Diffusion du mercredi 25 décembre 2019 Durée : 2min

Saviez-vous que l’histoire des ancêtres d'Éva Perón prend racine, un siècle plus tôt, dans la province du Labourd ? Sa grand-mère paternelle a vu le jour dans le petit village de Souraïde. Elle se prénommait Marie…

Marie Manechena naît le 5 novembre 1823. Ses parents habitent la maison Urrutia, une modeste ferme qu’ils louent à Souraïde, près d’Espelette. Sur cette terre d’élevage et de culture, les fins de mois sont dures, très dures. Jean, le patriarche, ne possède ni ferme, ni terres agricoles. Tandis que Marie vaque aux tâches ménagères, le chef de famille exerce le dur labeur de journalier. Un métier rude qui l’aide à survivre en louant, au gré des jours, ses services et la force de ses bras aux paysans du canton. Jean Manechena a 67 ans lorsque les gendarmes d’Espelette se présentent à la ferme, un beau matin de mai 1842. Ils l’interpellent pour le vol de cinq agneaux au préjudice d’un voisin. Le suspect proteste de toutes ses forces mais rien n’y fait. Le soir-même, le juge de paix du tribunal de Bayonne l’envoie dormir sous les verrous, à la prison de la ville. Son épouse et sa fille de dix-neuf ans sont mortes de honte !

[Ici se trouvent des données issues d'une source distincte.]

-- ==== Sys2Proof/Machine/Operands.lean ====
section
/-! DEFINITION. The operand forms: selectors (30_encoding.md R103), register indices (10_state.md R31, R32, R39, R44,
R50, R56) and the data beat as the addressed register takes it (40_host_commands.md R135). -/

namespace Sys2Proof.Machine

/-- The channel a selector names, for `OSC_STEP` and `OSC_PHASE_RESET`: 0 to 3 (30_encoding.md R103). -/
def chanOfSel (sel : BitVec 4) : Option Chan :=
  if h : sel.toNat < 4 then some ⟨sel.toNat, h⟩ else none

/-- The units `RESET_UNIT` names (30_encoding.md R103). -/
inductive UnitName where
  | osc (c : Chan)
  | filt
  | dly
  | efx
  deriving DecidableEq, Repr

/-- The unit a selector names: 0 to 3 a channel, 4 the voice filter, 5 the delay-line unit, 6 the effect-filter unit. -/
def unitOfSel (sel : BitVec 4) : Option UnitName :=
  match chanOfSel sel with
  | some c => some (.osc c)
  | none =>
    match sel.toNat with
    | 4 => some .filt
    | 5 => some .dly
    | 6 => some .efx
    | _ => none

/-- The vowel a selector names (30_encoding.md R103). -/
def vowelOfSel (sel : BitVec 4) : Option Vowel :=
  match sel.toNat with
  | 0 => some .a
  | 1 => some .e
  | 2 => some .i
  | 3 => some .o
  | 4 => some .u
  | _ => none

/-- The class D registers (10_state.md R38, R53). -/
inductive DReg where
  | inL | inR | filtIn | firAddr | firData
  deriving DecidableEq, Repr

/-- A channel's class R registers (10_state.md R39). -/
inductive OscRReg where
  | phase | out | wrap | noiseState | dt | opPhase (j : Fin 4) | fmFbState
  deriving DecidableEq, Repr

/-- The class R registers (10_state.md R32, R39, R44, R50, R56). -/
inductive RReg where
  | id | fsHz | maxDlyN | maxCombN | maxFirN | noscN | status | tickCount | outL | outR | oscMix
  | osc (c : Chan) (r : OscRReg)
  | cutoffEff | filtG | fb0 | fb1 | fb2 | fa1 | fa2 | filtOut | combLen | ladderY4 | filtStatus
  | dlyOutL | dlyOutR | dlenL | dlenR | dwIdx | lfoL | lfoR | phWow | phFlut | dnoiseState | blpL | blpR
  | efxOutL | efxOutR | phLfo | irDecayGen | eb0 | eb1 | eb2 | ea1 | ea2 | phCoef | hwIdx
  deriving DecidableEq, Repr

/-- A host-visible register with its access class (10_state.md R30). -/
inductive Reg where
  | p (r : PReg)
  | m (r : MReg)
  | d (r : DReg)
  | r (r : RReg)
  deriving DecidableEq, Repr

/-- The global register map (10_state.md R32). -/
def globalReg : Nat → Option Reg
  | 0x000 => some (.r .id)
  | 0x001 => some (.r .fsHz)
  | 0x002 => some (.r .maxDlyN)
  | 0x003 => some (.r .maxCombN)
  | 0x004 => some (.r .maxFirN)
  | 0x005 => some (.r .noscN)
  | 0x008 => some (.p .ctrl)
  | 0x009 => some (.p .bpm)
  | 0x00A => some (.m .amp)
  | 0x010 => some (.r .status)
  | 0x011 => some (.r .tickCount)
  | 0x018 => some (.d .inL)
  | 0x019 => some (.d .inR)
  | 0x01A => some (.r .outL)
  | 0x01B => some (.r .outR)
  | 0x01C => some (.r .oscMix)
  | _ => none

/-- The register map of channel `c` by offset (10_state.md R39). -/
def oscReg (c : Chan) : Nat → Option Reg
  | 0x00 => some (.p (.osc c .oscCtrl))
  | 0x01 => some (.p (.osc c .freq))
  | 0x02 => some (.p (.osc c .oct))
  | 0x03 => some (.p (.osc c .semi))
  | 0x04 => some (.p (.osc c .detune))
  | 0x05 => some (.p (.osc c .gain))
  | 0x06 => some (.p (.osc c .pw))
  | 0x07 => some (.p (.osc c .phaseOfs))
  | 0x08 => some (.p (.osc c .pdAmt))
  | 0x09 => some (.p (.osc c .wtHarm))
  | 0x0A => some (.p (.osc c .fmIndex))
  | 0x0B => some (.p (.osc c .fmFb))
  | 0x0C => some (.p (.osc c (.fmRatio 0)))
  | 0x0D => some (.p (.osc c (.fmRatio 1)))
  | 0x0E => some (.p (.osc c (.fmRatio 2)))
  | 0x0F => some (.p (.osc c (.fmRatio 3)))
  | 0x10 => some (.p (.osc c (.fmLevel 0)))
  | 0x11 => some (.p (.osc c (.fmLevel 1)))
  | 0x12 => some (.p (.osc c (.fmLevel 2)))
  | 0x13 => some (.p (.osc c (.fmLevel 3)))
  | 0x14 => some (.m (.modIn c))
  | 0x15 => some (.p (.osc c .modDepth))
  | 0x16 => some (.p (.osc c .noiseSeed))
  | 0x18 => some (.r (.osc c .phase))
  | 0x19 => some (.r (.osc c .out))
  | 0x1A => some (.r (.osc c .wrap))
  | 0x1B => some (.r (.osc c .noiseState))
  | 0x1C => some (.r (.osc c .dt))
  | 0x1D => some (.r (.osc c (.opPhase 0)))
  | 0x1E => some (.r (.osc c (.opPhase 1)))
  | 0x1F => some (.r (.osc c (.opPhase 2)))
  | 0x20 => some (.r (.osc c (.opPhase 3)))
  | 0x21 => some (.r (.osc c .fmFbState))
  | _ => none

/-- The voice filter's register map by offset (10_state.md R44). -/
def filtReg : Nat → Option Reg
  | 0x00 => some (.p (.filt .filtCtrl))
  | 0x01 => some (.p (.filt .cutoff))
  | 0x02 => some (.p (.filt .res))
  | 0x03 => some (.p (.filt .drive))
  | 0x04 => some (.p (.filt .keytrack))
  | 0x05 => some (.p (.filt .noteFreq))
  | 0x06 => some (.p (.filt .envAmt))
  | 0x07 => some (.p (.filt .lfoAmt))
  | 0x08 => some (.m .envIn)
  | 0x09 => some (.m .lfoIn)
  | 0x0A => some (.p (.filt .combTime))
  | 0x0B => some (.p (.filt .combFb))
  | 0x0C => some (.p (.filt .combDamp))
  | 0x10 => some (.p (.filt (.formFreq 0)))
  | 0x11 => some (.p (.filt (.formBw 0)))
  | 0x12 => some (.p (.filt (.formGain 0)))
  | 0x13 => some (.p (.filt (.formFreq 1)))
  | 0x14 => some (.p (.filt (.formBw 1)))
  | 0x15 => some (.p (.filt (.formGain 1)))
  | 0x16 => some (.p (.filt (.formFreq 2)))
  | 0x17 => some (.p (.filt (.formBw 2)))
  | 0x18 => some (.p (.filt (.formGain 2)))
  | 0x20 => some (.r .cutoffEff)
  | 0x21 => some (.r .filtG)
  | 0x22 => some (.r .fb0)
  | 0x23 => some (.r .fb1)
  | 0x24 => some (.r .fb2)
  | 0x25 => some (.r .fa1)
  | 0x26 => some (.r .fa2)
  | 0x27 => some (.r .filtOut)
  | 0x28 => some (.d .filtIn)
  | 0x29 => some (.r .combLen)
  | 0x2A => some (.r .ladderY4)
  | 0x2B => some (.r .filtStatus)
  | _ => none

/-- The delay-line unit's register map by offset (10_state.md R50). -/
def dlyReg : Nat → Option Reg
  | 0x00 => some (.p (.dly .dlyCtrl))
  | 0x01 => some (.p (.dly .dtime))
  | 0x02 => some (.p (.dly .dfb))
  | 0x03 => some (.p (.dly .dmix))
  | 0x04 => some (.p (.dly .dwidth))
  | 0x05 => some (.p (.dly .chRate))
  | 0x06 => some (.p (.dly .chDepth))
  | 0x07 => some (.p (.dly .chDelay))
  | 0x08 => some (.p (.dly .chRatio))
  | 0x09 => some (.p (.dly .bbdStages))
  | 0x0A => some (.p (.dly .bbdClock))
  | 0x0B => some (.p (.dly .bbdLpf))
  | 0x0C => some (.p (.dly .bbdNoise))
  | 0x0D => some (.p (.dly .wowRate))
  | 0x0E => some (.p (.dly .wowDepth))
  | 0x0F => some (.p (.dly .flutRate))
  | 0x10 => some (.p (.dly .flutDepth))
  | 0x11 => some (.p (.dly .dnoiseSeed))
  | 0x18 => some (.r .dlyOutL)
  | 0x19 => some (.r .dlyOutR)
  | 0x1A => some (.r .dlenL)
  | 0x1B => some (.r .dlenR)
  | 0x1C => some (.r .dwIdx)
  | 0x1D => some (.r .lfoL)
  | 0x1E => some (.r .lfoR)
  | 0x1F => some (.r .phWow)
  | 0x20 => some (.r .phFlut)
  | 0x21 => some (.r .dnoiseState)
  | 0x22 => some (.r .blpL)
  | 0x23 => some (.r .blpR)
  | _ => none

/-- The effect-filter unit's register map by offset (10_state.md R56). -/
def efxReg : Nat → Option Reg
  | 0x00 => some (.p (.efx .efxCtrl))
  | 0x01 => some (.p (.efx .eqFreq))
  | 0x02 => some (.p (.efx .eqQ))
  | 0x03 => some (.p (.efx .emix))
  | 0x04 => some (.p (.efx .phStages))
  | 0x05 => some (.p (.efx .phRate))
  | 0x06 => some (.p (.efx .phMin))
  | 0x07 => some (.p (.efx .phMax))
  | 0x08 => some (.p (.efx .phFb))
  | 0x09 => some (.p (.efx .revDecay))
  | 0x0A => some (.p (.efx .revDamp))
  | 0x0B => some (.p (.efx .firLenL))
  | 0x0C => some (.p (.efx .firLenR))
  | 0x0D => some (.d .firAddr)
  | 0x0E => some (.d .firData)
  | 0x0F => some (.p (.efx .irSeedL))
  | 0x10 => some (.p (.efx .irSeedR))
  | 0x18 => some (.r .efxOutL)
  | 0x19 => some (.r .efxOutR)
  | 0x1A => some (.r .phLfo)
  | 0x1B => some (.r .irDecayGen)
  | 0x1C => some (.r .eb0)
  | 0x1D => some (.r .eb1)
  | 0x1E => some (.r .eb2)
  | 0x1F => some (.r .ea1)
  | 0x20 => some (.r .ea2)
  | 0x21 => some (.r .phCoef)
  | 0x22 => some (.r .hwIdx)
  | _ => none

/-- The register at an index, `none` where the index is reserved (10_state.md R31). -/
def regAt (addr : BitVec 12) : Option Reg :=
  let a := addr.toNat
  if a < 0x100 then globalReg a
  else if a < 0x200 then oscReg (Fin.ofNat 4 ((a - 0x100) / 0x40)) ((a - 0x100) % 0x40)
  else if a < 0x300 then filtReg (a - 0x200)
  else if a < 0x400 then dlyReg (a - 0x300)
  else if a < 0x500 then efxReg (a - 0x400)
  else none

/-- `WriteValue(r, v)` of a register of the given type (40_host_commands.md R135); `none` raises `BAD_VALUE`. -/
def writeValue (k : RegKind) (v : Word) : Option Word :=
  match k with
  | .f64 lo hi => if isNaN v then none else some (fclamp v lo hi)
  | .i64 lo hi => some (BitVec.ofInt 64 (iclamp v.toInt lo hi))
  | .seed => if v &&& 0xFFFFFFFF = 0 then none else some (v &&& 0xFFFFFFFF)
  | .ctrl => (Ctrl.ofWord v).map fun _ => v &&& 0x1F
  | .oscCtrl => (OscCtrl.ofWord v).map fun _ => v &&& 0x3FFF
  | .filtCtrl => (FiltCtrl.ofWord v).map fun _ => v &&& 0xFF
  | .dlyCtrl => (DlyCtrl.ofWord v).map fun _ => v &&& 0x1FF
  | .efxCtrl => (EfxCtrl.ofWord v).map fun _ => v &&& 0xF

/-- The bits of `FIR_ADDR` that exist (40_host_commands.md R132). -/
def firAddrMask : Word := 0x00000001FFFFFFFF

/-- `FIR_ADDR[31:0]` (10_state.md R53). -/
def firIndex (firAddr : Word) : Nat := (firAddr.extractLsb' 0 32).toNat

/-- `FIR_ADDR[32]`: false left, true right (10_state.md R53). -/
def firRight (firAddr : Word) : Bool := firAddr.getLsbD 32

/-- `FIR_ADDR[31:0] <- (I + 1) mod 2^32`, the other bits kept (20_memory.md R83). -/
def firAdvance (firAddr : Word) : Word := firAddr.extractLsb' 32 32 ++ (firAddr.extractLsb' 0 32 + 1#32)

/-- An I64 register as an integer (30_encoding.md R106). -/
def i64Of (v : Word) : Int := v.toInt

end Sys2Proof.Machine
end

Dix jours plus tard, le vieux paysan comparaît devant le tribunal correctionnel. Il ne s’exprime qu’en langue basque. Son avocat tente bien d’implorer l’indulgence des trois juges. En pure perte. Le malheureux fermier est déclaré coupable de vol. Le tribunal lui inflige la peine d’une année d’emprisonnement. Il crie à l’injustice mais c’est trop tard. Les gendarmes le ramènent déjà à la prison. Son épouse manque de s’évanouir. Avec Marie, sa fille, elle rentre à Souraïde. Au village, chacun les regarde dorénavant de travers. Aux yeux de tous, elles sont l’épouse et la fille du voleur ! Derrière les murs de sa cellule, Jean Manechena fait aussitôt appel devant la cour impériale de Pau. Un mois plus tard, il a rendez-vous avec ses juges pour un second procès. Les convaincra-t-il cette fois de son innocence ? A la maison, Marie, sa fille, endure la misère et la honte. Elle comprend vite qu’ici, dans cette province du Labourd, son avenir est sombre…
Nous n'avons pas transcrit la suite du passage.